Activity.
Transcribe the stretch of entries below from the line with "some (.tlqry e)" through the line with "def srcT (t", exactly and with both ends included; leave out all other lines.

Records to process.

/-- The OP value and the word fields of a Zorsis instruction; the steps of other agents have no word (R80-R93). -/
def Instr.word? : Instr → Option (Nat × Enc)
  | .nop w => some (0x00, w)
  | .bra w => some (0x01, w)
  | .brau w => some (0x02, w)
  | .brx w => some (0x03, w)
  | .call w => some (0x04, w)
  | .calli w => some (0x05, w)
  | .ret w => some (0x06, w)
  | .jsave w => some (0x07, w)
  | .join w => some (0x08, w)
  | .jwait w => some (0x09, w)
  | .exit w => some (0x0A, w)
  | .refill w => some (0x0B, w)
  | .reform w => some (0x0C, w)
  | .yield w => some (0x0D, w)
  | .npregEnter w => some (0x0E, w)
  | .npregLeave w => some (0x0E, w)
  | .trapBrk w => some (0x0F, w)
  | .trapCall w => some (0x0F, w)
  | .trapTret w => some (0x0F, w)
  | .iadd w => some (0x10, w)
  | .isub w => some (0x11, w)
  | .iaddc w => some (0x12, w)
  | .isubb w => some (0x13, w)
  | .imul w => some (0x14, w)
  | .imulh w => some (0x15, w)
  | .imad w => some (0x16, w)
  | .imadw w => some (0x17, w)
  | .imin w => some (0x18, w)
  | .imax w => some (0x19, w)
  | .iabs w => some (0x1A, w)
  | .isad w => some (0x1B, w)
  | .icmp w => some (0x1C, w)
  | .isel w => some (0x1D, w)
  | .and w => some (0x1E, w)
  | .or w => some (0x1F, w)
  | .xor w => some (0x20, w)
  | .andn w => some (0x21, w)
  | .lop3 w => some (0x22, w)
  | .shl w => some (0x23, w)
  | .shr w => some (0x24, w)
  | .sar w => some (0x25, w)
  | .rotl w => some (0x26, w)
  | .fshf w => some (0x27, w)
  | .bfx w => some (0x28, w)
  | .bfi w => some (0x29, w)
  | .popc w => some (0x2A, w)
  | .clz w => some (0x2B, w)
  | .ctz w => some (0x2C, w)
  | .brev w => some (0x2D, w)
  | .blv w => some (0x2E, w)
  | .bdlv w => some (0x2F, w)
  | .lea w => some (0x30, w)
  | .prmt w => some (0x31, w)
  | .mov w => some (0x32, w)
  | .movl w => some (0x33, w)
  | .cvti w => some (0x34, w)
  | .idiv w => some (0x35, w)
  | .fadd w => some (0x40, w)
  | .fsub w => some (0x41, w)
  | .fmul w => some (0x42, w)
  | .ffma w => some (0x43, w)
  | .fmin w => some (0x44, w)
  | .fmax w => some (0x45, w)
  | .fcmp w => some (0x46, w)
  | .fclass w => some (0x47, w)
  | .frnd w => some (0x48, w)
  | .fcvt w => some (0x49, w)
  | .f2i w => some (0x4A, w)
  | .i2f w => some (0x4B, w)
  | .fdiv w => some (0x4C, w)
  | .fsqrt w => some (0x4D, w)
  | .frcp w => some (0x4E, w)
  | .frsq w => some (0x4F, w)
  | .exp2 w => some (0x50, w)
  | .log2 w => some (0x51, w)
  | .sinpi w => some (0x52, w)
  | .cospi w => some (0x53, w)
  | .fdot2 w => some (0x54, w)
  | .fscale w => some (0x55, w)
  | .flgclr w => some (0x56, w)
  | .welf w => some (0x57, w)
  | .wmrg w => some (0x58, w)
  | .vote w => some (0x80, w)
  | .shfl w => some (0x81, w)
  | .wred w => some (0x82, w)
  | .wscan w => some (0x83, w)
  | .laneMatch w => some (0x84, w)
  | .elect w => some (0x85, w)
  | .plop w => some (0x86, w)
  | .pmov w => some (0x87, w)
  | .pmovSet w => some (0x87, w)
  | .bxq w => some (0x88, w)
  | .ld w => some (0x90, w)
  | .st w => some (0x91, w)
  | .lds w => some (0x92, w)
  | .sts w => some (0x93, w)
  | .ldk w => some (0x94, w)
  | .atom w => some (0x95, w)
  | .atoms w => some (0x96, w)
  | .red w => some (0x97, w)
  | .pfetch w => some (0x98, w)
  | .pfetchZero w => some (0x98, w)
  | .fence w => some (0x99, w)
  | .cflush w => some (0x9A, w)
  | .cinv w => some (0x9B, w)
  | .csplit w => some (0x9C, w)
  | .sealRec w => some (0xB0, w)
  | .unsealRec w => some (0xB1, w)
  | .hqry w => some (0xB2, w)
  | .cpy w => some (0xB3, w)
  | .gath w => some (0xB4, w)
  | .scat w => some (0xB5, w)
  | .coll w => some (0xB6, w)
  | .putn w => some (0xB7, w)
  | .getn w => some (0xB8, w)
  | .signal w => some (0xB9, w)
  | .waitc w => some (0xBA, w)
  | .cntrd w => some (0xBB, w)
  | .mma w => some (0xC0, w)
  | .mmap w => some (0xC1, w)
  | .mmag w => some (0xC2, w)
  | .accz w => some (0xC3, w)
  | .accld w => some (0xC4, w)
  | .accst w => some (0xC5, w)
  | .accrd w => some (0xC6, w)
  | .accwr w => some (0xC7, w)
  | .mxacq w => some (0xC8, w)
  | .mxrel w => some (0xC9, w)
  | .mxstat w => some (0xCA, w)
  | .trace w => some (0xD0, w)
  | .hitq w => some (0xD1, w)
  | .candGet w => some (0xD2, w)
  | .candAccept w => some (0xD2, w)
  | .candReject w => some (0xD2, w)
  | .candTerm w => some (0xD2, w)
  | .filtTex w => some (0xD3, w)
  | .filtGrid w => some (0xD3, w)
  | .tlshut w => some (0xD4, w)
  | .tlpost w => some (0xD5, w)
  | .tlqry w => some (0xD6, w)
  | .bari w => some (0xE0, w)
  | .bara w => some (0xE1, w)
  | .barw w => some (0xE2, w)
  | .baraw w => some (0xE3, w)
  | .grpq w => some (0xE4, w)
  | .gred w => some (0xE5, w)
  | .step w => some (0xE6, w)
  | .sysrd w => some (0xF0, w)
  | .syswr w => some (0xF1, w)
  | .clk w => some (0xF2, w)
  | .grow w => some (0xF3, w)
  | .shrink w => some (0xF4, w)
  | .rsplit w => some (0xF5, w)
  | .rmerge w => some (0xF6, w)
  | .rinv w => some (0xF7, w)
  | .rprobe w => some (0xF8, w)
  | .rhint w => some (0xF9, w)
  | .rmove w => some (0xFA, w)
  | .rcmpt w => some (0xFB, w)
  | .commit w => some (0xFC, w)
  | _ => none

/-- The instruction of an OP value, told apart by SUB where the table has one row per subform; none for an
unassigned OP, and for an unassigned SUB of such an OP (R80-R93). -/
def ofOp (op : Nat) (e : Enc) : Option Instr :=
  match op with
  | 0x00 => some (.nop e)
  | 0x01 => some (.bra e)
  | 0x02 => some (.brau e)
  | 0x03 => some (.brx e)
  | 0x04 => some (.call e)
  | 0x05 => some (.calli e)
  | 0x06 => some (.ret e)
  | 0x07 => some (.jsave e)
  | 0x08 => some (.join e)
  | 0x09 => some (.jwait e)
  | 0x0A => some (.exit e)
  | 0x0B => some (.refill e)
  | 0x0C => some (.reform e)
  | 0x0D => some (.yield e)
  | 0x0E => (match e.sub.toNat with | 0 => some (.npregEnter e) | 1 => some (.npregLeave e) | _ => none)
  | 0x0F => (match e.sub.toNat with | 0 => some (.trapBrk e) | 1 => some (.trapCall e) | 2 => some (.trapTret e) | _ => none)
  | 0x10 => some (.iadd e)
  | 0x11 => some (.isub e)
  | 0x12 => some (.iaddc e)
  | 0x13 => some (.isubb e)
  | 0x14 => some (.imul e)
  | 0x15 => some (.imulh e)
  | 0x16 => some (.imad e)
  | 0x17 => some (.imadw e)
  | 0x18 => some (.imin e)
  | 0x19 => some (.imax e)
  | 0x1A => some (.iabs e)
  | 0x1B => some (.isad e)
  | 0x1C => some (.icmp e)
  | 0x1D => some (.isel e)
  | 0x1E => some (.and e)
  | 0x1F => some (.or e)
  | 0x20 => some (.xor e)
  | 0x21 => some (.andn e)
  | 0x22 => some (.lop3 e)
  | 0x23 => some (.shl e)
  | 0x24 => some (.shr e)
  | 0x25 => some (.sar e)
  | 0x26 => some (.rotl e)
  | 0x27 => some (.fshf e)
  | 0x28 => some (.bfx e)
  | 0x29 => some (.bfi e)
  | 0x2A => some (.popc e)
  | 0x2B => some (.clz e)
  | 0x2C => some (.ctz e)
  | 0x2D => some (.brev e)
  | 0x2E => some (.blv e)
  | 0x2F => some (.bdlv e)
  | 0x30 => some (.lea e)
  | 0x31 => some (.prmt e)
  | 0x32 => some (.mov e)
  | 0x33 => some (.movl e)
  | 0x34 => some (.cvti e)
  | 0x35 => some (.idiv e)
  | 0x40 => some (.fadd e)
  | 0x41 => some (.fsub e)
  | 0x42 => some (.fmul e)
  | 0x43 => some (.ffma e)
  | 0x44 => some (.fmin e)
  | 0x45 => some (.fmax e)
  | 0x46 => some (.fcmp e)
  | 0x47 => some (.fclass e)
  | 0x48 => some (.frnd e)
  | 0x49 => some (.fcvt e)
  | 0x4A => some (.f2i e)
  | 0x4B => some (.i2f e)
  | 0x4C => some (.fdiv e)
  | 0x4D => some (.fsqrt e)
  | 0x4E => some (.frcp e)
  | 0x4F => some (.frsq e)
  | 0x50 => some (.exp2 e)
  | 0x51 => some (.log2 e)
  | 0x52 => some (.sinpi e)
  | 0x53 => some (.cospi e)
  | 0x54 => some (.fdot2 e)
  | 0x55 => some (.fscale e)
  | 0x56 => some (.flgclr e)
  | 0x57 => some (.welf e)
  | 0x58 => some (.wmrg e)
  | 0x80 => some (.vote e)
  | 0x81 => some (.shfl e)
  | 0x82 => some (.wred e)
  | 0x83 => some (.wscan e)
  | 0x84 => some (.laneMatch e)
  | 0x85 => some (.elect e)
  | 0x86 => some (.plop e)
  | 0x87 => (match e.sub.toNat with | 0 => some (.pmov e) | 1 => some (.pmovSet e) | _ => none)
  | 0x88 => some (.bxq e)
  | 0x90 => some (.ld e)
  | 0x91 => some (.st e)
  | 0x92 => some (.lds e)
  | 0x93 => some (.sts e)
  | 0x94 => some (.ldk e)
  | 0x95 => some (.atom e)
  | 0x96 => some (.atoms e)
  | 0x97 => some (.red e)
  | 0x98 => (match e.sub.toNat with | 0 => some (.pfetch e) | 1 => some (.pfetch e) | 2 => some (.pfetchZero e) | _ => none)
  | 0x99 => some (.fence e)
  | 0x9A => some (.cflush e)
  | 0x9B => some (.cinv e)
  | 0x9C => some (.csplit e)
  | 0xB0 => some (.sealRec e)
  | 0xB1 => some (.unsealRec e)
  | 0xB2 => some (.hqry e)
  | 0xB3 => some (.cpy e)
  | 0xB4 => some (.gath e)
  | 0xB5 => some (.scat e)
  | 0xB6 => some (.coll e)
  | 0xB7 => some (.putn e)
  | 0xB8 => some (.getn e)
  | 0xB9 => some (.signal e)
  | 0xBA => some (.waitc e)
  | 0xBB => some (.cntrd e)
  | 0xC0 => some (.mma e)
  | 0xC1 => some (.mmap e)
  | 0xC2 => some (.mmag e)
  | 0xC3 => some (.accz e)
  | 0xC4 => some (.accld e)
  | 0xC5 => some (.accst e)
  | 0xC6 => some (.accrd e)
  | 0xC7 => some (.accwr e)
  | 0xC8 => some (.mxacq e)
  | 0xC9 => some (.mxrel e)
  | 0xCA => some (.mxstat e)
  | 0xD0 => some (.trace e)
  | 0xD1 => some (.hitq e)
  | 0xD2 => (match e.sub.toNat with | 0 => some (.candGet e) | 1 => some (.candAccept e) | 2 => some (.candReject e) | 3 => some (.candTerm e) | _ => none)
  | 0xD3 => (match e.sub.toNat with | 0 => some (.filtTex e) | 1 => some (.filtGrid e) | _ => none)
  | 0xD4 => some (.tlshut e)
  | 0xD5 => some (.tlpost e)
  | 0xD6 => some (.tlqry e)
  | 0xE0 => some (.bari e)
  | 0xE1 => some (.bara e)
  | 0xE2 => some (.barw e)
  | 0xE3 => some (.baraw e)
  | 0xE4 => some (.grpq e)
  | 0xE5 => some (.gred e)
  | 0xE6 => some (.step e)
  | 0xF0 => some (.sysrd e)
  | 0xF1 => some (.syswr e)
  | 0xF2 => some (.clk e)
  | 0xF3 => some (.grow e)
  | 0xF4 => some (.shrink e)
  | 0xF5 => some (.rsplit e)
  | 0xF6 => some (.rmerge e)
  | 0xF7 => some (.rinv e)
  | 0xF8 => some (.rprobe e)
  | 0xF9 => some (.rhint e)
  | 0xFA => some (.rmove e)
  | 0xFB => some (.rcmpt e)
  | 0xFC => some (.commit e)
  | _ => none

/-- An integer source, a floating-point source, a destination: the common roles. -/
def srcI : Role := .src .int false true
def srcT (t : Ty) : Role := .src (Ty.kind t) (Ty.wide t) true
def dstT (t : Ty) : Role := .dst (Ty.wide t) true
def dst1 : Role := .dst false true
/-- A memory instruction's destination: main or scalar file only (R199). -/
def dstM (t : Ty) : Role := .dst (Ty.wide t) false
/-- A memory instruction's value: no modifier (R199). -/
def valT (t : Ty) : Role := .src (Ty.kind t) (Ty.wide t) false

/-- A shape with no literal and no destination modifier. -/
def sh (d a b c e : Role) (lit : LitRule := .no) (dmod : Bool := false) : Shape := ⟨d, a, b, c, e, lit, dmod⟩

Solved exercise.
  | 0xD6 => some (.tlqry e)
  | 0xE0 => some (.bari e)
  | 0xE1 => some (.bara e)
  | 0xE2 => some (.barw e)
  | 0xE3 => some (.baraw e)
  | 0xE4 => some (.grpq e)
  | 0xE5 => some (.gred e)
  | 0xE6 => some (.step e)
  | 0xF0 => some (.sysrd e)
  | 0xF1 => some (.syswr e)
  | 0xF2 => some (.clk e)
  | 0xF3 => some (.grow e)
  | 0xF4 => some (.shrink e)
  | 0xF5 => some (.rsplit e)
  | 0xF6 => some (.rmerge e)
  | 0xF7 => some (.rinv e)
  | 0xF8 => some (.rprobe e)
  | 0xF9 => some (.rhint e)
  | 0xFA => some (.rmove e)
  | 0xFB => some (.rcmpt e)
  | 0xFC => some (.commit e)
  | _ => none

/-- An integer source, a floating-point source, a destination: the common roles. -/
def srcI : Role := .src .int false true
def srcT (t : Ty) : Role := .src (Ty.kind t) (Ty.wide t) true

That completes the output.